Davranışsal ekonominin günümüzde ekonomi bölümlerinde güçlü bir yer edindiğini belirten Thaler, “Her büyük ekonomi bölümü ve işletme okulunda davranışsal ekonomistler var. Alan gayet iyi durumda.” ifadelerini kullandı.


Buna rağmen ders kitaplarının hâlâ eski maksimizasyon temelli modelleri işlediğini belirterek, “Psikoloji, antropoloji veya sosyolojiden farkı korunuyor.” dedi.


“DÜRTME YETMEZ, SEÇİM MİMARİSİ DEĞİŞMELİ”

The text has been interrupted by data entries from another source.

/-- R436, R438 to R441: glaunch of a record and a member set that keep the limits asks firmware, and with the answer makes the gang known with its identifier; coll of the
task's gang enters the slot's collectives with its buffers, resolved once (R186), and tells the other members its terms; gstat takes an interlocked entry; a collective of
equal terms sends its input, one whose members' records disagree ends with RESULT FORMAT and a trap, one at a member of which an uncorrectable error arose with RESULT UNCORR,
a record that names the member (R300) and, once data move, each unit of DST old or new, one whose data is in place with RESULT 1, its surface published. How long glaunch
waits is a free value (entry 4); that the input is read at coll's start, and that a gang with an unreachable member aborts with reason 11, are the model's readings (entry 29). -/
def Obligations.GangInstructions : Prop := ∀ (s : State) (d a b : Reg) (ps qs ms : List PAddr) (r h m : List Byte) (g : Gang) (c : CpId) (j : CollJob) (shards : List (List Byte)) (ctr : Option (Word × PAddr)),
  r = ps.flatMap (fun p => s.bytesAt p 16) → h = qs.flatMap (fun p => s.bytesAt p 16) → m = ms.flatMap (fun p => s.bytesAt p 16) →
  let n := fld h 0 4
  let open' (l : List PAddr) : Prop := ∀ p ∈ l, s.parkedBlock p = false
  let counter (v : Word) : Prop := (v = 0 ∧ ctr = none) ∨ (v ≠ 0 ∧ ∃ pa, s.counterPlace s.cur v true = .ok pa ∧ ctr = some (v, pa))
  (CanIssue s [a, b] false → s.record (s.reg a) 64 128 true = .ok ps → s.record (s.reg b) 64 16 false = .ok qs → open' (ps ++ qs ++ ms) → s.accessesDone s.cur = true → 2 ≤ n → n ≤ 4096 →
    s.record (s.reg b) 64 ((8 + 8 * n + 15) / 16 * 16) false = .ok ms → s.gangRecordOk r = true → memberSetOk s.ep n m = true →
    (s.wq ((memberEntries n m).headD default).2.toNat).part = s.myPart → counter (fld64 r 0x58) →
    ((s.cp s.cur).asked = false → AsksFirst (.glaunch a b) s) ∧ ((s.cp s.cur).asked = true → Completes (.glaunch a b) s fun t => t.pc = s.pc + 4 ∧ (t.cp s.cur).asked = false ∧
      ∃ y ∈ t.gangs, ((∃ x ∈ (memberEntries n m).drop 1, s.routeTo x.1 = none) → y.state = .aborted ∧ y.reason = 11) ∧ y.gid = BitVec.ofNat 64 (s.ep.toNat * 2 ^ 44 + fld r 0x40 8) ∧ y.initHere = true ∧ y.part = s.myPart ∧ y.members = memberEntries n m ∧ y.ctr = ctr)) ∧
  (CanIssue s [a, d] true → Completes (.gstat d a) s fun t => OnlyRegisters s t ∧ t.pc = s.pc + 4 ∧ (∀ x, t.reg x = s.reg x) ∧
    ∃ e : LandEntry, (t.cp s.cur).queue = (s.cp s.cur).queue ++ [e] ∧ e.reg = d ∧ e.kind = .interlocked ∧ e.rem = none ∧ e.ask = some (.gang (s.reg a))) ∧
  (∀ src dst own, CanIssue s [a] false → s.record (s.reg a) 64 64 true = .ok ps → open' ps → s.accessesDone s.cur = true → (s.slot s.cur).colls.length < 16 →
    s.gangOf s.cur = some g → g.gid = fld64 r 8 → collOk r g.members.length = true → counter (fld64 r 0x28) →
    (s.collBuffer s.cur (s.reg a) (collSsurf r) false (fld64 r 0x10) (collSrcLen r g.members.length)).2 = .ok src →
    (s.collBuffer s.cur (s.reg a) (collDsurf r) true (fld64 r 0x18) (collDstLen r g.members.length)).2 = .ok dst →
    (s.readVirt s.cur src (collSrcLen r g.members.length)).2 = .ok own → Completes (.coll a) s fun t => t.pc = s.pc + 4 ∧ SameBytes s t ∧
      t.outbox = (s.collTell g (.collTerms g.gid (fld r 4 4) (fld r 0 1) (fld r 1 1) (fld r 0x20 4))).outbox ∧ ∃ y : CollJob, (t.slot s.cur).colls = (s.slot s.cur).colls ++ [y] ∧ y.gid = g.gid ∧
      y.recAddr = s.reg a ∧ y.bytes = r ∧ y.src = src ∧ y.dst = dst ∧ y.own = own ∧ y.ctr = ctr ∧ y.fault = none ∧ y.agreed = false) ∧
  ((s.slot c).colls.find? (fun y => y.id == j.id) = some j → s.gang j.gid = some g → j.fault = none → MemoryCanonical s → s.surfaceOf (s.slot c).part (j.recAddr + 0x38) = none →
    let n := g.members.length
    let left (u t : State) : Prop := (t.slot c).colls = (u.slot c).colls.filter fun y => y.id != j.id
    let reported (cause : Nat) (t : State) : Prop := ∃ f : FaultRec, (t.core c.core).recq = (s.core c.core).recq ++ [f] ∧ f.extractLsb' 0 8 = BitVec.ofNat 8 cause ∧
      f.extractLsb' 192 64 = j.pc ∧ (cause = 7 → f.extractLsb' 384 12 = 0 ∧ f.getLsbD 447 = true)
    let new := collResult j.bytes ((List.range g.members.length).map fun k => if k = g.midx then j.own else (shards[k]?).getD []) g.members.length g.midx
    (∀ l, j.agreed = false → l.length + 1 = n → (∀ x ∈ l, x = (fld j.bytes 0 1, fld j.bytes 1 1, fld j.bytes 0x20 4)) →
      Completes (.collComplete c j.id shards (.terms l)) s fun t => SameBytes s t ∧ t.outbox = (s.collTell g (.collShard g.gid (fld j.bytes 4 4) j.own)).outbox ∧
      (t.slot c).colls = (s.slot c).colls.map fun y => if y.id = j.id then { y with agreed := true } else y) ∧
    (∀ l, j.agreed = false → l.length + 1 = n → (∃ x ∈ l, x ≠ (fld j.bytes 0 1, fld j.bytes 1 1, fld j.bytes 0x20 4)) → RecRoom s c.core →
      Completes (.collComplete c j.id shards (.terms l)) s fun t => left s t ∧ reported 9 t ∧ t.outbox = s.outbox ∧
      t.wordAt j.result = 2 + 256 * 9 ∧ OnlyBytes j.result 8 s t) ∧
    (j.agreed = false → Completes (.collComplete c j.id shards .data) s fun t => t = s) ∧
    (∀ k, k < 4096 → RecRoom s c.core → j.agreed = false → Completes (.collComplete c j.id shards (.failed k)) s fun t => left s t ∧ reported 7 t ∧
      t.wordAt j.result = 2 + 256 * 7 ∧ OnlyBytes j.result 8 s t) ∧
    (∀ k old s4, k < 4096 → RecRoom s c.core → j.agreed = true → s.ecc = [] → (s.readVirt c j.dst (collDstLen j.bytes g.members.length)).2 = .ok old →
      s.writeVirt c j.dst (collMix s.fresh old new) = .ok s4 → s4.ecc = [] → MemoryCanonical s4 →
      Completes (.collComplete c j.id shards (.failed k)) s fun t => left s t ∧ reported 7 t ∧
      t.wordAt j.result = 2 + 256 * 7 ∧ OnlyBytes j.result 8 s4 t ∧ ∀ f ∈ (t.core c.core).recq.drop (s.core c.core).recq.length, f.extractLsb' 416 12 = BitVec.ofNat 12 k) ∧
    (∀ s4, s.writeVirt c j.dst new = .ok s4 → j.agreed = true →
      j.ctr = none → s4.ecc = [] → MemoryCanonical s4 →
      (collDsurf j.bytes = false → Completes (.collComplete c j.id shards .data) s fun t => t.wordAt j.result = 1 ∧ OnlyBytes j.result 8 s4 t ∧ left s4 t) ∧
      (∀ pa, collDsurf j.bytes = true → s4.place c (fld64 j.bytes 0x18 + 0x10) 8 true = .ok pa → (∀ q, Covers pa 8 q → ¬ Covers j.result 8 q) →
        s.surfaceOf (s.slot c).part (fld64 j.bytes 0x18 + 0x10) = none → Completes (.collComplete c j.id shards .data) s fun t => t.wordAt j.result = 1 ∧ t.wordAt pa = s4.wordAt pa ^^^ 0x100000000 ∧ left s4 t)))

Thaler, “nudge” (dürtme) yaklaşımının kamu politikalarında doğru kullanılmadığını belirterek seçim mimarisinin değiştirilmesinin daha etkili olduğunu söyledi:

“İngiltere’deki Nudge Unit genellikle seçim ortamını değiştiremiyor, sadece mesaj gönderiyorlar ve artık kimse o mesajları okumuyor.”


KISA VADELİ YATIRIMLAR: “BU DOĞRU OLAMAZ”

Online yatırım platformlarının insanları kısa vadeli düşünmeye ittiğini söyleyen Thaler, şu uyarıda bulundu:

“Warren Buffett uzun vadeli yatırımın sembolüydü, ama insanlar şimdi haftalık opsiyonlara yatırım yapıyor. Bu doğru olamaz.”


Thaler’in “nudge” yaklaşımı, organ bağışı, emeklilik birikimleri ve vergi ödeme süreçleri gibi birçok kamu politikasında dünya çapında uygulama alanı bulmayı sürdürüyor.